Native Client is certainly not perfect, but please don't compare it to ActiveX. Entirely different beast.
Disclaimer: I speak only for myself and not anyone else. IANARE.
There's a hidden treasure in Python 3.x: __prepare__()
I wonder who will construct the crazy mobius loop of running Linux in Chrome's native mode? It'll be google-colored turtles all the way down.
I love MAME and have been using it (on and off) since the very early MS-DOS days. The problem with MAME is that most of the needed ROM dumps are still copyrighted, and will remain under copyright for a very, very, very long time and it remains to be seen when they will enter the Public Domain, if at all.

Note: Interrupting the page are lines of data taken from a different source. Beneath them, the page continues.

-- ==== Sys2Proof/Laws/LeadsAdmit.lean ====
section
/-! SUPPORT. What admission, mailbox replies and keys never break (Leads), one lemma a function; each command runs (Runs), one lemma a command. -/

namespace Sys2Proof.Machine

open Sys2Proof

set_option linter.tactic.unusedName false
set_option linter.unusedTactic false
set_option linter.unreachableTactic false
set_option linter.unusedSimpArgs false
set_option linter.unusedVariables false

@[simp] theorem Dev.reportLockFull_leads {init d : Dev} (slice : Nat) (h : init.Leads d) : init.Leads (Dev.reportLockFull d slice) := by
  unfold Dev.reportLockFull
  repeat' first
    | with_reducible assumption
    | (intro v; refine (fun hv : init.Leads v => ?_) ?_; rotate_left; subst v)
    | (intro v; refine (fun hv : init.Leads v.1 => ?_) ?_; rotate_left; subst v)
    | (intro v; refine (fun hv : init.Leads v.2 => ?_) ?_; rotate_left; subst v)
    | intro _
    | (extract_lets -lift +onlyGivenNames w; revert w)
    | dsimp -zeta -zetaDelta only
    | with_reducible apply Dev.setB_leads
    | with_reducible apply Dev.raise_leads
    | (simp [*]; done)
    | (split <;> try (rename_i e; try obtain rfl := congrArg Prod.fst e; try obtain rfl := congrArg Prod.snd e))

@[simp] theorem Dev.arrive_leads {init d : Dev} (src : Src) (kind : ReqKind) (slab : Nat) (sector : Nat) (data : Line) (be : Mask) (tag : Nat) (heat : Nat) (h : init.Leads d) : init.Leads (Dev.arrive d src kind slab sector data be tag heat) := by
  unfold Dev.arrive
  repeat' first
    | with_reducible assumption
    | (intro v; refine (fun hv : init.Leads v => ?_) ?_; rotate_left; subst v)
    | (intro v; refine (fun hv : init.Leads v.1 => ?_) ?_; rotate_left; subst v)
    | (intro v; refine (fun hv : init.Leads v.2 => ?_) ?_; rotate_left; subst v)
    | intro _
    | (extract_lets -lift +onlyGivenNames w; revert w)
    | dsimp -zeta -zetaDelta only
    | with_reducible apply Dev.setB_leads
    | with_reducible apply Dev.setCru_leads
    | with_reducible apply Dev.reportLockFull_leads
    | (simp [*]; done)
    | (split <;> try (rename_i e; try obtain rfl := congrArg Prod.fst e; try obtain rfl := congrArg Prod.snd e))

@[simp] theorem Dev.holdAs_leads {init d : Dev} (r : Req) (w : Wait) (stalled : Bool) (h : init.Leads d) : init.Leads (Dev.holdAs d r w stalled) := by
  unfold Dev.holdAs
  repeat' first
    | with_reducible assumption
    | (intro v; refine (fun hv : init.Leads v => ?_) ?_; rotate_left; subst v)
    | (intro v; refine (fun hv : init.Leads v.1 => ?_) ?_; rotate_left; subst v)
    | (intro v; refine (fun hv : init.Leads v.2 => ?_) ?_; rotate_left; subst v)
    | intro _
    | (extract_lets -lift +onlyGivenNames w; revert w)
    | dsimp -zeta -zetaDelta only
    | with_reducible apply Dev.incF_leads
    | with_reducible apply Dev.hold_leads
    | (simp [*]; done)
    | (split <;> try (rename_i e; try obtain rfl := congrArg Prod.fst e; try obtain rfl := congrArg Prod.snd e))

@[simp] theorem Dev.noWay_leads {init d : Dev} (slab : Nat) (blocked : Bool) (h : init.Leads d) : init.Leads (Dev.noWay d slab blocked) := by
  unfold Dev.noWay
  repeat' first
    | with_reducible assumption
    | (intro v; refine (fun hv : init.Leads v => ?_) ?_; rotate_left; subst v)
    | (intro v; refine (fun hv : init.Leads v.1 => ?_) ?_; rotate_left; subst v)
    | (intro v; refine (fun hv : init.Leads v.2 => ?_) ?_; rotate_left; subst v)
    | intro _
    | (extract_lets -lift +onlyGivenNames w; revert w)
    | dsimp -zeta -zetaDelta only
    | with_reducible apply Dev.forEach_leads
    | with_reducible apply Dev.setB_leads
    | with_reducible apply Dev.raiseC_leads
    | with_reducible apply Dev.demand_leads
    | (simp [*]; done)
    | (split <;> try (rename_i e; try obtain rfl := congrArg Prod.fst e; try obtain rfl := congrArg Prod.snd e))

@[simp] theorem Dev.putLine_leads {init d : Dev} (slab : Nat) (sector : Nat) (data : Line) (be : Mask) (unfilled : Bool) (h : init.Leads d) : init.Leads (Dev.putLine d slab sector data be unfilled) := by
  unfold Dev.putLine
  repeat' first
    | with_reducible assumption
    | (intro v; refine (fun hv : init.Leads v => ?_) ?_; rotate_left; subst v)
    | (intro v; refine (fun hv : init.Leads v.1 => ?_) ?_; rotate_left; subst v)
    | (intro v; refine (fun hv : init.Leads v.2 => ?_) ?_; rotate_left; subst v)
    | intro _
    | (extract_lets -lift +onlyGivenNames w; revert w)
    | dsimp -zeta -zetaDelta only
    | with_reducible apply Dev.setCru_leads
    | with_reducible apply Dev.setLine_leads
    | (simp [*]; done)
    | (split <;> try (rename_i e; try obtain rfl := congrArg Prod.fst e; try obtain rfl := congrArg Prod.snd e))

@[simp] theorem Dev.strandCheck_leads {init d : Dev} (n : Nat) (h : init.Leads d) : init.Leads (Dev.strandCheck d n) := by
  unfold Dev.strandCheck
  repeat' first
    | with_reducible assumption
    | (intro v; refine (fun hv : init.Leads v => ?_) ?_; rotate_left; subst v)
    | (intro v; refine (fun hv : init.Leads v.1 => ?_) ?_; rotate_left; subst v)
    | (intro v; refine (fun hv : init.Leads v.2 => ?_) ?_; rotate_left; subst v)
    | intro _
    | (extract_lets -lift +onlyGivenNames w; revert w)
    | dsimp -zeta -zetaDelta only
    | with_reducible apply Dev.raise_leads
    | (simp [*]; done)
    | (split <;> try (rename_i e; try obtain rfl := congrArg Prod.fst e; try obtain rfl := congrArg Prod.snd e))

@[simp] theorem Dev.takeEffect_leads {init d : Dev} (r : Req) (w : Take) (h : init.Leads d) : init.Leads (Dev.takeEffect d r w) := by
  unfold Dev.takeEffect
  repeat' first
    | with_reducible assumption
    | (intro v; refine (fun hv : init.Leads v => ?_) ?_; rotate_left; subst v)
    | (intro v; refine (fun hv : init.Leads v.1 => ?_) ?_; rotate_left; subst v)
    | (intro v; refine (fun hv : init.Leads v.2 => ?_) ?_; rotate_left; subst v)
    | intro _
    | (extract_lets -lift +onlyGivenNames w; revert w)
    | dsimp -zeta -zetaDelta only
    | with_reducible apply Dev.setCru_leads
    | with_reducible apply Dev.modTag_leads
    | with_reducible apply Dev.allocate_leads
    | with_reducible apply Dev.delPoison_leads
    | with_reducible apply Dev.ceilCheck_leads
    | with_reducible apply Dev.append_leads
    | with_reducible apply Dev.mirrorLine_leads
    | with_reducible apply Dev.raiseC_leads
    | with_reducible apply Dev.issueFill_leads
    | with_reducible apply Dev.putLine_leads
    | with_reducible apply Dev.strandCheck_leads
    | (simp [*]; done)
    | (split <;> try (rename_i e; try obtain rfl := congrArg Prod.fst e; try obtain rfl := congrArg Prod.snd e))

@[simp] theorem Dev.ackEntry_leads {init d : Dev} (r : Req) (notHeld : Bool) (h : init.Leads d) : init.Leads (Dev.ackEntry d r notHeld) := by
  unfold Dev.ackEntry
  repeat' first
    | with_reducible assumption
    | (intro v; refine (fun hv : init.Leads v => ?_) ?_; rotate_left; subst v)
    | (intro v; refine (fun hv : init.Leads v.1 => ?_) ?_; rotate_left; subst v)
    | (intro v; refine (fun hv : init.Leads v.2 => ?_) ?_; rotate_left; subst v)
    | intro _
    | (extract_lets -lift +onlyGivenNames w; revert w)
    | dsimp -zeta -zetaDelta only
    | with_reducible apply Dev.setWeld_leads
    | with_reducible apply Dev.mirrorLine_leads
    | with_reducible apply Dev.mirrorClean_leads
    | (simp [*]; done)
    | (split <;> try (rename_i e; try obtain rfl := congrArg Prod.fst e; try obtain rfl := congrArg Prod.snd e))

@[simp] theorem Dev.endWrite_leads {init d : Dev} (r : Req) (w : Take) (h : init.Leads d) : init.Leads (Dev.endWrite d r w) := by
  unfold Dev.endWrite
  repeat' first
    | with_reducible assumption
    | (intro v; refine (fun hv : init.Leads v => ?_) ?_; rotate_left; subst v)
    | (intro v; refine (fun hv : init.Leads v.1 => ?_) ?_; rotate_left; subst v)
    | (intro v; refine (fun hv : init.Leads v.2 => ?_) ?_; rotate_left; subst v)
    | intro _
    | (extract_lets -lift +onlyGivenNames w; revert w)
    | dsimp -zeta -zetaDelta only
    | with_reducible apply Dev.mirrorLine_leads
    | with_reducible apply Dev.endReq_leads
    | with_reducible apply Dev.hold_leads
    | with_reducible apply Dev.returnCredit_leads
    | with_reducible apply Dev.finishWrite_leads
    | with_reducible apply Dev.startDestage_leads
    | with_reducible apply Dev.ackEntry_leads
    | (simp [*]; done)
    | (split <;> try (rename_i e; try obtain rfl := congrArg Prod.fst e; try obtain rfl := congrArg Prod.snd e))

@[simp] theorem Dev.dropPartial_leads {init d : Dev} (r : Req) (h : init.Leads d) : init.Leads (Dev.dropPartial d r) := by
  unfold Dev.dropPartial
  repeat' first
    | with_reducible assumption
    | (intro v; refine (fun hv : init.Leads v => ?_) ?_; rotate_left; subst v)
    | (intro v; refine (fun hv : init.Leads v.1 => ?_) ?_; rotate_left; subst v)
    | (intro v; refine (fun hv : init.Leads v.2 => ?_) ?_; rotate_left; subst v)
    | intro _
    | (extract_lets -lift +onlyGivenNames w; revert w)
    | dsimp -zeta -zetaDelta only
    | with_reducible apply Dev.incF_leads
    | with_reducible apply Dev.mirrorLine_leads
    | with_reducible apply Dev.endReq_leads
    | with_reducible apply Dev.complete_leads
    | with_reducible apply Dev.returnCredit_leads
    | with_reducible apply Dev.ackEntry_leads
    | (simp [*]; done)
    | (split <;> try (rename_i e; try obtain rfl := congrArg Prod.fst e; try obtain rfl := congrArg Prod.snd e))

@[simp] theorem Dev.setStaging_leads {init d : Dev} (rid : Nat) (g : Staging) (h : init.Leads d) : init.Leads (Dev.setStaging d rid g) := by
  simp [Dev.setStaging, h]

@[simp] theorem Dev.runStaging_leads {init d : Dev} (rid : Nat) (g : Staging) (h : init.Leads d) : init.Leads (Dev.runStaging d rid g) := by
  unfold Dev.runStaging
  repeat' first
    | with_reducible assumption
    | (intro v; refine (fun hv : init.Leads v => ?_) ?_; rotate_left; subst v)
    | (intro v; refine (fun hv : init.Leads v.1 => ?_) ?_; rotate_left; subst v)
    | (intro v; refine (fun hv : init.Leads v.2 => ?_) ?_; rotate_left; subst v)
    | intro _
    | (extract_lets -lift +onlyGivenNames w; revert w)
    | dsimp -zeta -zetaDelta only
    | with_reducible apply Dev.emit_leads
    | with_reducible apply Dev.setStaging_leads
    | (simp [*]; done)
    | (split <;> try (rename_i e; try obtain rfl := congrArg Prod.fst e; try obtain rfl := congrArg Prod.snd e))

@[simp] theorem Dev.stageWrite_leads {init d : Dev} (r : Req) (h : init.Leads d) : init.Leads (Dev.stageWrite d r) := by
  unfold Dev.stageWrite
  repeat' first
    | with_reducible assumption
    | (intro v; refine (fun hv : init.Leads v => ?_) ?_; rotate_left; subst v)
    | (intro v; refine (fun hv : init.Leads v.1 => ?_) ?_; rotate_left; subst v)
    | (intro v; refine (fun hv : init.Leads v.2 => ?_) ?_; rotate_left; subst v)
    | intro _
    | (extract_lets -lift +onlyGivenNames w; revert w)
    | dsimp -zeta -zetaDelta only
    | with_reducible apply Dev.ceilCheck_leads
    | with_reducible apply Dev.hold_leads
    | with_reducible apply Dev.returnCredit_leads
    | with_reducible apply Dev.runStaging_leads
    | (simp [*]; done)
    | (split <;> try (rename_i e; try obtain rfl := congrArg Prod.fst e; try obtain rfl := congrArg Prod.snd e))

@[simp] theorem Dev.stageAtT0_leads {init d : Dev} (r : Req) (h : init.Leads d) : init.Leads (Dev.stageAtT0 d r) := by
  unfold Dev.stageAtT0
  repeat' first
    | with_reducible assumption
    | (intro v; refine (fun hv : init.Leads v => ?_) ?_; rotate_left; subst v)
    | (intro v; refine (fun hv : init.Leads v.1 => ?_) ?_; rotate_left; subst v)
    | (intro v; refine (fun hv : init.Leads v.2 => ?_) ?_; rotate_left; subst v)
    | intro _
    | (extract_lets -lift +onlyGivenNames w; revert w)
    | dsimp -zeta -zetaDelta only
    | with_reducible apply Dev.endReq_leads
    | with_reducible apply Dev.returnCredit_leads
    | with_reducible apply Dev.setStaging_leads
    | (simp [*]; done)
    | (split <;> try (rename_i e; try obtain rfl := congrArg Prod.fst e; try obtain rfl := congrArg Prod.snd e))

The MAME community should be on the forefront of the Copyright Term Reduction struggle; freeing up ROMs should be a major goal. Some ROMs, with Exidy being the Shiny Example, have been made available to us, but everything that is not listed here should be treated as suspious if not downloaded from a trusted source.
When the copyright term is "forever minus a day", live every day like it's the last.
The difference is that Windows is non-free and chromium-browser is free software. (Google Chrome is chromium-browser plus Flash and a couple other minor non-free bits.)